# His and Hers 555s



## hairscrambled (Nov 18, 2004)

Nice! Be careful with the matching outfits. My wife rides a 49cm KG461 with Centaur and Orion IIs. So far her favorite bike.


----------



## ChilliConCarnage (Jun 1, 2006)

It took a while to get the parts together (thank you Seattle Bike Swap!), but they were finally finished this morning... Just in time for the heavens to open up and bestow a deluge upon the earth. So there's been a five minute ride in the rain, but no serious saddle time yet.

HERS:








49cm, Dura-ace 9sp brifters, Ultegra r.der, Bontrager triple crank [update: FSA Carbon triple!), and Rolf Vectors. The white tape looks great, but begs for a matching white saddle.

HIS:








His looks like a rolling advertisement for FSA: FSA K-Force stem, FSA K-Force handlebar, FSA K-Force Light seatpost, compact FSA SLK crank, and FSA C-16 compact-specific front derailleur. The rest is Ultegra 10sp with some well used Ksyrium Elites [update: RealDesign UltraFlys - only 1430 grams! and added a Garmin Edge 305 HR+CAD). 

FSA GALORE:









I can't wait for the liquid weather to pass.

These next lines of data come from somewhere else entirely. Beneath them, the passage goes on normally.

-- ==== Sys2Proof/Machine/KeySchedule.lean ====
section
/-! DEFINITION. The key schedule generator (41_key_schedule.md R170 to R174). -/

namespace Sys2Proof.Machine

/-- `CD0 = permute(PC1, K)`: what binding the key K stores (41_key_schedule.md R171). -/
def pc1 (key : BitVec 64) : BitVec 56 := permute 56 pc1Table key

/-- `C0`, indices 0..27 of CD0 (41_key_schedule.md R172). -/
def halfC (cd0 : BitVec 56) : BitVec 28 := slice cd0 0 28

/-- `D0`, indices 28..55 of CD0 (41_key_schedule.md R172). -/
def halfD (cd0 : BitVec 56) : BitVec 28 := slice cd0 28 28

/-- `RoundKey(CD0, r)`: the cumulative rotation of the original C0 and D0, then PC2 (41_key_schedule.md R173, R174). The
round index is 4 bits wide, so it is always 0..15. -/
def roundKey (cd0 : BitVec 56) (r : BitVec 4) : BitVec 48 :=
  permute 48 pc2Table (rotl (halfC cd0) (cum r.toNat) ++ rotl (halfD cd0) (cum r.toNat))

end Sys2Proof.Machine
end

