-- ==== Sys2Proof/Machine/Cipher.lean ====
section
/-! DEFINITION. The DES and TDEA functions (43_des.md R211; 44_tdea.md R240) and the one round and the two block permutations they share with the engine step. -/

namespace Sys2Proof.Machine

/-- The direction of a pass (43_des.md R210). -/
inductive Dir where
  | enc
  | dec
deriving DecidableEq, Repr

/-- The two half-blocks (L, R). -/
abbrev Halves := BitVec 32 × BitVec 32

/-- `B = permute(IP, X)`, L = B.slice(0, 32), R = B.slice(32, 64) (43_des.md R211, R212). -/
def splitBlock (x : BitVec 64) : Halves :=
  (slice (permute 64 ipTable x) 0 32, slice (permute 64 ipTable x) 32 32)

/-- `permute(IPinv, R ++ L)`: the final swap undone, then IPinv (43_des.md R211, R213). -/
def joinHalves (h : Halves) : BitVec 64 := permute 64 ipInvTable (h.2 ++ h.1)

/-- One round: `(L, R) <- (R, xor(L, F(R, K)))` (43_des.md R211, R213). -/
def feistelRound (k : BitVec 48) (h : Halves) : Halves := (h.2, h.1 ^^^ feistel h.2 k)

/-- The rounds of the given round indices, in that order (43_des.md R211). -/
def desRounds (cd0 : BitVec 56) (order : List (BitVec 4)) (h : Halves) : Halves :=
  order.foldl (fun h r => feistelRound (roundKey cd0 r) h) h

/-- The round indices 0, 1, ..., 15. -/
def ascending : List (BitVec 4) := [0, 1, 2, 3, 4, 5, 6, 7, 8, 9, 10, 11, 12, 13, 14, 15]

/-- The round-key order of a direction: 0..15 to encrypt, 15..0 to decrypt (43_des.md R211). -/
def roundOrder : Dir → List (BitVec 4)
  | .enc => ascending
  | .dec => ascending.reverse

/-- `DESrounds(CD0, X, order)` with the order of a direction (43_des.md R211). -/
def des (dir : Dir) (cd0 : BitVec 56) (x : BitVec 64) : BitVec 64 :=
  joinHalves (desRounds cd0 (roundOrder dir) (splitBlock x))

/-- `DESenc(CD0, X)` (43_des.md R211). -/
def desEncrypt (cd0 : BitVec 56) (x : BitVec 64) : BitVec 64 := des .enc cd0 x

/-- `DESdec(CD0, X)` (43_des.md R211). -/
def desDecrypt (cd0 : BitVec 56) (x : BitVec 64) : BitVec 64 := des .dec cd0 x

/-- `TDEAenc(M) = E_3(D_2(E_1(M)))` for the CD0 of instances 1, 2, 3 (44_tdea.md R240). -/
def tdeaEncrypt (cd1 cd2 cd3 : BitVec 56) (m : BitVec 64) : BitVec 64 :=
  desEncrypt cd3 (desDecrypt cd2 (desEncrypt cd1 m))

/-- `TDEAdec(C) = D_1(E_2(D_3(C)))` for the CD0 of instances 1, 2, 3 (44_tdea.md R240). -/
def tdeaDecrypt (cd1 cd2 cd3 : BitVec 56) (c : BitVec 64) : BitVec 64 :=
  desDecrypt cd1 (desEncrypt cd2 (desDecrypt cd3 c))

end Sys2Proof.Machine
end

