-- ==== Sys2Proof/Machine/Agents.lean ====
section
/-! DEFINITION. The agents' transitions and whose turn it is (00_scope.md R20; 70_reset_and_hazards.md R341, R350). -/

namespace Sys2Proof.Machine

/-- The word a poll compares: an illegal read returns 0 (30_encoding.md R109, 20_memory.md R75). -/
def polledWord (off : Offset) (s : State) : Word :=
  match readData off .word s with
  | .word w => w
  | _ => 0

/-- The host's transition: the next transaction of its program. A poll performs one read and stays until the word it reads
matches (30_encoding.md R109). A host with nothing to do leaves everything as it is. -/
def hostTurn (s : State) : Host.Outcome State Fault Refusal :=
  match s.host with
  | [] => .next s
  | .read off size :: rest => .next (memRead off size { s with host := rest })
  | .write off data :: rest => memWrite off data { s with host := rest }
  | .poll off mask val :: rest =>
    if polledWord off s &&& mask = val then .next (memRead off .word { s with host := rest })
    else .next (memRead off .word s)

/-- The engine's transition: an engine step where it is enabled; a turn given to an idle engine passes
(43_des.md R213). -/
def engineTurn (s : State) : Host.Outcome State Fault Refusal :=
  if s.busy then engineStep s else .next s

/-- Whose turn is next, and the state with that turn taken off the schedule. With no turn fixed, the engine moves while it
is busy and the host otherwise: a fair order, and a choice of the model's (log 2). -/
def nextTurn (s : State) : Turn × State :=
  match s.sched with
  | t :: rest => (t, { s with sched := rest })
  | [] => (if s.busy then .engine else .host, s)

/-- The transition of an agent (00_scope.md R20, 70_reset_and_hazards.md R341). -/
def agentTurn (t : Turn) (s : State) : Host.Outcome State Fault Refusal :=
  match t with
  | .host => hostTurn s
  | .engine => engineTurn s
  | .reset => .next (applyReset s)

/-- One transition of the machine: that of the agent whose turn it is. -/
def takeTurn (s : State) : Host.Outcome State Fault Refusal :=
  agentTurn (nextTurn s).1 (nextTurn s).2

/-- The state in which the host's next transaction, made in the very next transition, is a write of a command word to CMD. -/
def placeCommand (w : Word) (s : State) : State :=
  { s with
    host := .write Reg.cmd.offset (.word w) :: s.host
    sched := .host :: s.sched }

end Sys2Proof.Machine
end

A special thanks to Chas and Tino and Look USA's ridiculously good customer service. This is a company that not only makes superb bikes, but has the type of people working for them that makes you proud to support their business. :thumbsup:


----------



## chas (Aug 10, 2006)

Nice Chilli! Glad to see you two are back on the road. 

*[email protected]*


----------



## ryan5 (Jan 15, 2007)

very nice looking, but be careful to not break your wrists on those shifters. man they are vertical. :aureola:


----------